Monday, April 2, 2012

Light it up, baby

Having recently been made aware of the fact that a few people other than my mom follow my little blog (hi, mom) I decided to try to make this a more regular thing.

You're welcome.

Or I'm sorry, whichever is more appropriate.

Also, I found this nifty little tool in my dashboard thingee that shows me where my traffic comes from, and it looks like people are finding me via Google a good bit of the time.

This is the part where I apologize to anyone who accidentally landed here thanks to Google's interpretation of this post's title.  I'm just gonna go ahead and warn you that this is not that type of blog.

You're welcome.  And please feel free to stick around.

ANYwho, in case you're not aware of it, today kicks off national Autism Awareness month.  Henceforth, this will probably also be known as the month about 60% of my Facebook friends click the unfollow button next to my name.  I can get a little obnoxious.

But let me explain WHY I have no problem with this.  Other than my lack of social skills, of course.

Despite recent media coverage putting the word out that statistics taken from data more than four years old show autism being as prevalent as 1 in 88, or 1 in 54 in boys, a shocking amount of people still know very little about autism.

This, given that autism affects more children across this country than diabetes, AIDS, cancer, cerebral palsy, cystic fibrosis, muscular dystrophy or down syndrome - COMBINED - is a problem.

Because autism is not a death sentence.

It does not mean a child - or adult - is "broken," ready to be relegated to the social equivalent of the trash bin.  Some of the greatest minds of our time have been affected in some way by The Spectrum.

It is important - so important - for people to see both sides.  For every Rainman, there is an Einstein.  For every LulzSec hacker, there is a Temple Grandin.

And then there was the guy who invented Pokemon, but we're not going to talk about him.

The point is this - the world is shaped, in one way or another, by those who stand out.


In so many cases, the difference between standing out and being relegated to that trash bin, is perception, and the influence of those around the affected person.

Temple Grandin had her mother, who refused to believe that just because some idiot had a white coat and a PhD behind his name, it didn't mean he knew jack about what her daughter was capable of.  The animal behavior and agriculture industry hasn't been the same since.

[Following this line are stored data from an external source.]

/-- A head that arrives while flits of the packet in progress are still due tears it (R128). -/
def State.tornByHead (s : State) (n : Nat) : State :=
  let l := s.link n
  match l.asm with
  | none => s
  | some a => if (l.rxFlits.take a.due).any (·.head) then (s.tear n).onLink n LinkState.skipToHead else s

/-- A packet whose length cannot be trusted, or a length that contradicts `FIRST_HEAD`: counted, and the flits up to the
next marked head discarded (R65, R109). -/
def State.dropUntrusted (s : State) (n key : Nat) : State :=
  (s.dropPacket n key).onLink n fun l => ({ l with rxFlits := l.rxFlits.drop 1, skip := true }).skipToHead

/-- PACKET_HEADER_ARRIVE: the header at the front of a link's receive buffer is complete, and checks 1 to 4 are made
(R109). -/
def State.headerArrive (s : State) (n : Nat) : State :=
  let s1 := (s.tornByHead n).onLink n LinkState.skipToHead
  let l := s1.link n
  if l.asm.isSome then s1
  else
    match l.rxFlits with
    | [] => s1
    | f :: _ =>
      if f.cont then s1.dropUntrusted n Reg.DROP_MALFORMED
      else
        match declared f.bits with
        | none => s1.dropUntrusted n Reg.DROP_MALFORMED
        | some (data, len) =>
          let h := if data then 4 else 2
          let hd := l.rxFlits.take h
          if (hd.drop 1).any (·.head) then s1.dropUntrusted n Reg.DROP_TORN_SHORT
          else if hd.length < h then s1
          else
            let ws := hd.map (·.bits)
            let due := flitCount data len - h
            let s2 := (s1.takeFlits n h).onLink n fun l => { l with rxHeads := l.rxHeads + 1 }
            let put (s : State) (ok : Bool) : State :=
              s.onLink n fun l => { l with asm := some { flits := ws, due := due, admitted := ok, dropped := !ok } }
            match parsePacket ws with
            | none => put (s2.dropPacket n Reg.DROP_MALFORMED) false
            | some p =>
              let s3 := s2.sampleHeads n 0 l.rxHeads [p]
              match s3.checkHeader n p with
              | some key => put (s3.dropPacket n key) false
              | none => put s3 true

/-- PACKET_COMPLETE: the last flit of the packet in progress is in, and check 5 is made; the packet to be handled is
answered (R109, R129). -/
def State.packetComplete (s : State) (n : Nat) : Option Packet × State :=
  let l := s.link n
  match l.asm with
  | none => (none, s)
  | some a =>
    let body := l.rxFlits.take a.due
    if body.length < a.due then (none, s)
    else if body.any (·.head) then (none, s.tornByHead n)
    else
      let s1 := (s.takeFlits n a.due).onLink n fun l => { l with asm := none }
      if !a.admitted then (none, s1)
      else
        match parsePacket (a.flits ++ body.map (·.bits)) with
        | none => (none, s1)
        | some p =>
          if p.data ∧ payCheck p.payload ≠ storedCheck a.flits then
            let s2 := s1.dropPacket n Reg.DROP_CHECK
            (none, if p.mcast then s2 else s2.sendNeg p p.seq 0x02)
          else (some p, s1)

/-- PKT_STALL_TIMEOUT: the packet in progress is torn, unless all its flits are in (R128). -/
def State.stallTimeout (s : State) (n : Nat) : State :=
  let l := s.link n
  if l.freewheel || l.xoffOut then s
  else
    match l.asm with
    | some a =>
      if a.due ≤ l.rxFlits.length ∧ !(l.rxFlits.take a.due).any (·.head) then s
      else (s.tear n).onLink n fun l => (l.skipToHead).updateXoff
    | none =>
      match l.rxFlits with
      | [] => s
      | f :: _ =>
        match declared f.bits with
        | some (data, _) =>
          if l.skip || decide ((if data then 4 else 2) ≤ l.rxFlits.length) then s
          else (s.dropPacket n Reg.DROP_TORN_SHORT).onLink n fun l => { l with rxFlits := [], skip := true }.updateXoff
        | none => s

/-! ### Tables -/

/-- Whether a chip number has a reference (R113). -/
def State.referenced (s : State) (d : Nat) : Bool := Table.get s.pkt.refs 0 d != 0

/-- The key of a route entry (R144). -/
def routeKey (d : Nat) : Nat := (0x4400 + d / 128) * 256 + d % 128 + 1

/-- `ROUTE_LOAD` starts (R136). -/
def State.routeLoadAct (s : State) : Status × State :=
  if s.pkt.loading then (.busy, s) else (.ok, (s.onPkt fun k => { k with loading := true }).setReg Reg.ROUTE_CMD_STATUS 2)

/-- ROUTE_LOAD_COMPLETE: every entry is loaded, or none (R136). -/
def State.routeLoadComplete (s : State) : State :=
  if !s.pkt.loading then s
  else
    let base := s.reg Reg.ROUTE_LOAD_BASE
    let s0 := s.onPkt fun k => { k with loading := false }
    if 2 ^ 40 < base + 524288 then s0.setReg Reg.ROUTE_CMD_STATUS 4
    else
      let r := s0.memRead base 524288
      let ws := words64 (plain r.1)
      let pairs := (List.range ws.length).zip ws
      if anyPoison r.1 then r.2.setReg Reg.ROUTE_CMD_STATUS 4
      else if pairs.any (fun e => r.2.referenced e.1 && r.2.routeEntry e.1 != e.2) then r.2.setReg Reg.ROUTE_CMD_STATUS 1
      else (pairs.foldl (fun s e => s.setReg (routeKey e.1) e.2) r.2).setReg Reg.ROUTE_CMD_STATUS 0

/-- `ROUTE_DRAIN_UPDATE`: accepted where the old or the new mask has a member link at agreed major 4 (R137). -/
def State.routeDrainAct (s : State) (chip mask : Nat) : Status × State :=
  let ports := bitsOf 64 (s.routeEntry chip ||| mask)
  let old4 := ports.any fun p => (s.activeMembers p).any fun n => (s.link n).version / 256 == 4
  if s.pkt.drain.isSome || !old4 then (.busy, s)
  else (.ok, (s.onPkt fun k => { k with drain := some (chip, mask) }).setReg Reg.ROUTE_CMD_STATUS 2)

/-- Whether nothing targets a chip any more: no tracker entry and no queued packet (R137). -/
def State.chipQuiet (s : State) (d : Nat) : Bool :=
  !s.rmt.txns.any (fun t => t.dest == d) && !s.pkt.wait.any (fun w => !w.pkt.mcast && w.pkt.dest == d) &&
    !(List.range s.build.links).any fun n => (s.link n).txPkts.any fun x =>
      !x.2.2.mcast && x.2.2.dest == d && (s.link n).carries x

/-- The drain ends: held packets are released. -/
def State.endDrain (s : State) (status : Nat) : State :=
  (s.onPkt fun k => { k with drain := none, wait := k.wait ++ k.drainHeld, drainHeld := [] }).setReg Reg.ROUTE_CMD_STATUS status

/-- ROUTE_DRAIN_COMPLETE: the entry is written once nothing targets the chip (R137). -/
def State.routeDrainComplete (s : State) : State :=
  match s.pkt.drain with
  | none => s
  | some (d, m) => if s.chipQuiet d then (s.setReg (routeKey d) m).endDrain 0 else s

/-- ROUTE_DRAIN_TIMEOUT: the old entry stays (R137). -/
def State.routeDrainTimeout (s : State) : State := if s.pkt.drain.isSome then s.endDrain 3 else s

/-- `LPORT_LINKS` written (R116): it takes effect at each link's next boundary, at once on a link that has none. -/
def State.lportAct (s : State) (p mask : Nat) : Status × State :=
  let n := popCount 64 mask
  let clash := (List.range 64).any fun q => q != p && s.regAt Reg.LPORT_LINKS q &&& mask != 0
  if !([0, 1, 2, 4, 8, 16].contains n) || decide (2 ^ s.build.links ≤ mask) || clash then (.outOfRange, s)
  else (.ok, (List.range s.build.links).foldl
    (fun s n => if (s.link n).active then s else s.takeMembers n) (s.setRegAt Reg.LPORT_LINKS p mask))

/-! ### Binding -/

/-- `CTX_ROUTE_BIND` starts; refused in Configure (R113, R499). -/
def State.bindAct (s : State) (c : Nat) : Status × State :=
  if s.blk = .configure ∨ s.regAt Reg.CTX_ROUTE_STATE c = 1 ∨ s.pkt.binding.contains c then (.busy, s)
  else (.ok, s.onPkt fun k => { k with binding := setIns c k.binding })

/-- A tree entry read: the entry, or the case in which it refuses the bind, with its rank field (R399, R400). -/
def State.readTree (s : State) (off : Nat) : (Except (Nat × Nat) Tree) × State :=
  let r := s.memRead off 256
  let b := plain r.1
  let n := le 2 1 b
  let kids := (List.range n).map fun k => le (4 + 2 * k) 2 b
  let parent := le 0 2 b
  let chips := (if parent = 0xFFFF then [] else [parent]) ++ kids
  if anyPoison r.1 then (.error (6, 0xFFFF), r.2)
  else if 64 < n ∨ le 3 1 b ≠ 0 ∨ (b.drop 132).any (· != 0) then (.error (3, 0), r.2)
  else if chips.any (fun d => d != s.ownChip && s.routeEntry d == 0) then (.error (4, 0), r.2)
  else (.ok { parent := parent, children := kids }, r.2)

/-- The rank table as the bind reads it: each entry with its poison mark (R112). -/
def State.readRanks (s : State) (c : Nat) : List (Nat × Bool) × State :=
  let n := s.regAt Reg.CTX_RANK_COUNT c
  let r := s.memRead (s.regAt Reg.CTX_RANK_BASE c) (4 * n)
  ((List.range n).map fun k => let e := slice (4 * k) 4 r.1; (leNat (plain e), anyPoison e), r.2)

/-- Whether an entry of a rank table is valid. -/
def rankValid (e : Nat) : Bool := bit e 16

/-- The first refusal of R113 that needs no memory: codes 1 to 3. -/
def State.bindEarly (s : State) (c : Nat) : Option (Nat × Nat) :=
  let job := s.jobOf c
  let n := s.regAt Reg.CTX_RANK_COUNT c
  if job = 0 ∨ job = 0xFFF then some (1, 0)
  else if (List.range 64).any (fun y => y != c && s.regAt Reg.CTX_ROUTE_STATE y == 1 && s.jobOf y == job) then some (2, 0)
  else if n = 0 ∨ 65536 < n ∨ 2 ^ 40 < s.regAt Reg.CTX_RANK_BASE c + 4 * n then some (3, 0)
  else none

/-- The refusal of a rank table as read: codes 6, 4 and 5 (R113, R115). -/
def State.ranksRefusal (s : State) (c : Nat) (l : List (Nat × Bool)) : Option (Nat × Nat) :=
  let own := s.regAt Reg.CTX_OWN_RANK c
  let lost (e : Nat) : Bool := rankValid e && fld e 15 0 != s.ownChip && s.routeEntry (fld e 15 0) == 0
  match l.findIdx? (·.2), l.findIdx? (fun e => lost e.1) with
  | some r, _ => some (6, r)
  | none, some r => some (4, r)
  | none, none =>
    match l[own]? with
    | some e => if rankValid e.1 && fld e.1 15 0 == s.ownChip && s.ownChip != 0xFFFF then none else some (5, own)
    | none => some (5, own)

/-- The bind refused with a code and rank. -/
def State.bindRefused (s : State) (c : Nat) (e : Nat × Nat) : State :=
  (s.setRegAt Reg.CTX_ROUTE_STATE c 2).setRegAt Reg.CTX_BIND_ERROR c (e.1 * 2 ^ 16 + e.2)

Einstein's mother reportedly knew something was different about her child - he was mute until age three - but  persisted in getting him to do things outside his comfort zone from an early age, which is the basis of autism therapy today.  We all know how that turned out.

Even Steve Jobs, who has (with some controversy) been rumored to have been on the spectrum, benefited from this perception shift.  When he found out as a child that he was adopted, his first instinct was to identify himself as "not wanted."  His father, though, swiftly corrected him.  "You don't understand," he told Steve.  "We chose you specifically."


Perception is everything.

If we can raise awareness, change the perception of autism, see the potential in all the 1 in 88s instead of just the disability, who knows what these kids can accomplish?

That's why tonight, we lit it up blue at our house.  As I flipped the switch in our foyer, I explained to big C, as best as I could, how that light stood as a reminder that those with autism are no less loved, no less deserving, no less full of potential, than those without.  About ten seconds in, as his eyes glazed just the tiniest bit, I could tell I was losing him, but I'll go over it again with him next year - and the next, and the next.    But he's already got the fundamentals down.  He sees his brother first, and the quirks all take a back seat.  They are inconsequential to who he is, and are irrelevant in relation to his potential.

Now if we can just get the rest of the world to get on board with the common sense of a four-year-old.